:: MATERIAL TO PROCESS ::

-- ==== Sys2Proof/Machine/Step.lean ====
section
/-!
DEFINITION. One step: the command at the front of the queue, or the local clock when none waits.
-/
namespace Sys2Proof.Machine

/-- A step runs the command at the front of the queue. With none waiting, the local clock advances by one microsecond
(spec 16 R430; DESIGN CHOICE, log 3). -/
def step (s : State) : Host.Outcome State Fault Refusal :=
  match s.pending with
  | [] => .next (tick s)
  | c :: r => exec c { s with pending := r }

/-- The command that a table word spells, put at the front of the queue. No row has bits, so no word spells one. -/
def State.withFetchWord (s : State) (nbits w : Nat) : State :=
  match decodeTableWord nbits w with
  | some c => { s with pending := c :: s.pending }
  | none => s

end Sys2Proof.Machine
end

:::

WHAT YOU SHOULD DO:
Copy all lines of the records in which the string "nbits" can be found.

RESPONSE TO THE TASK:
def State.withFetchWord (s : State) (nbits w : Nat) : State :=
  match decodeTableWord nbits w with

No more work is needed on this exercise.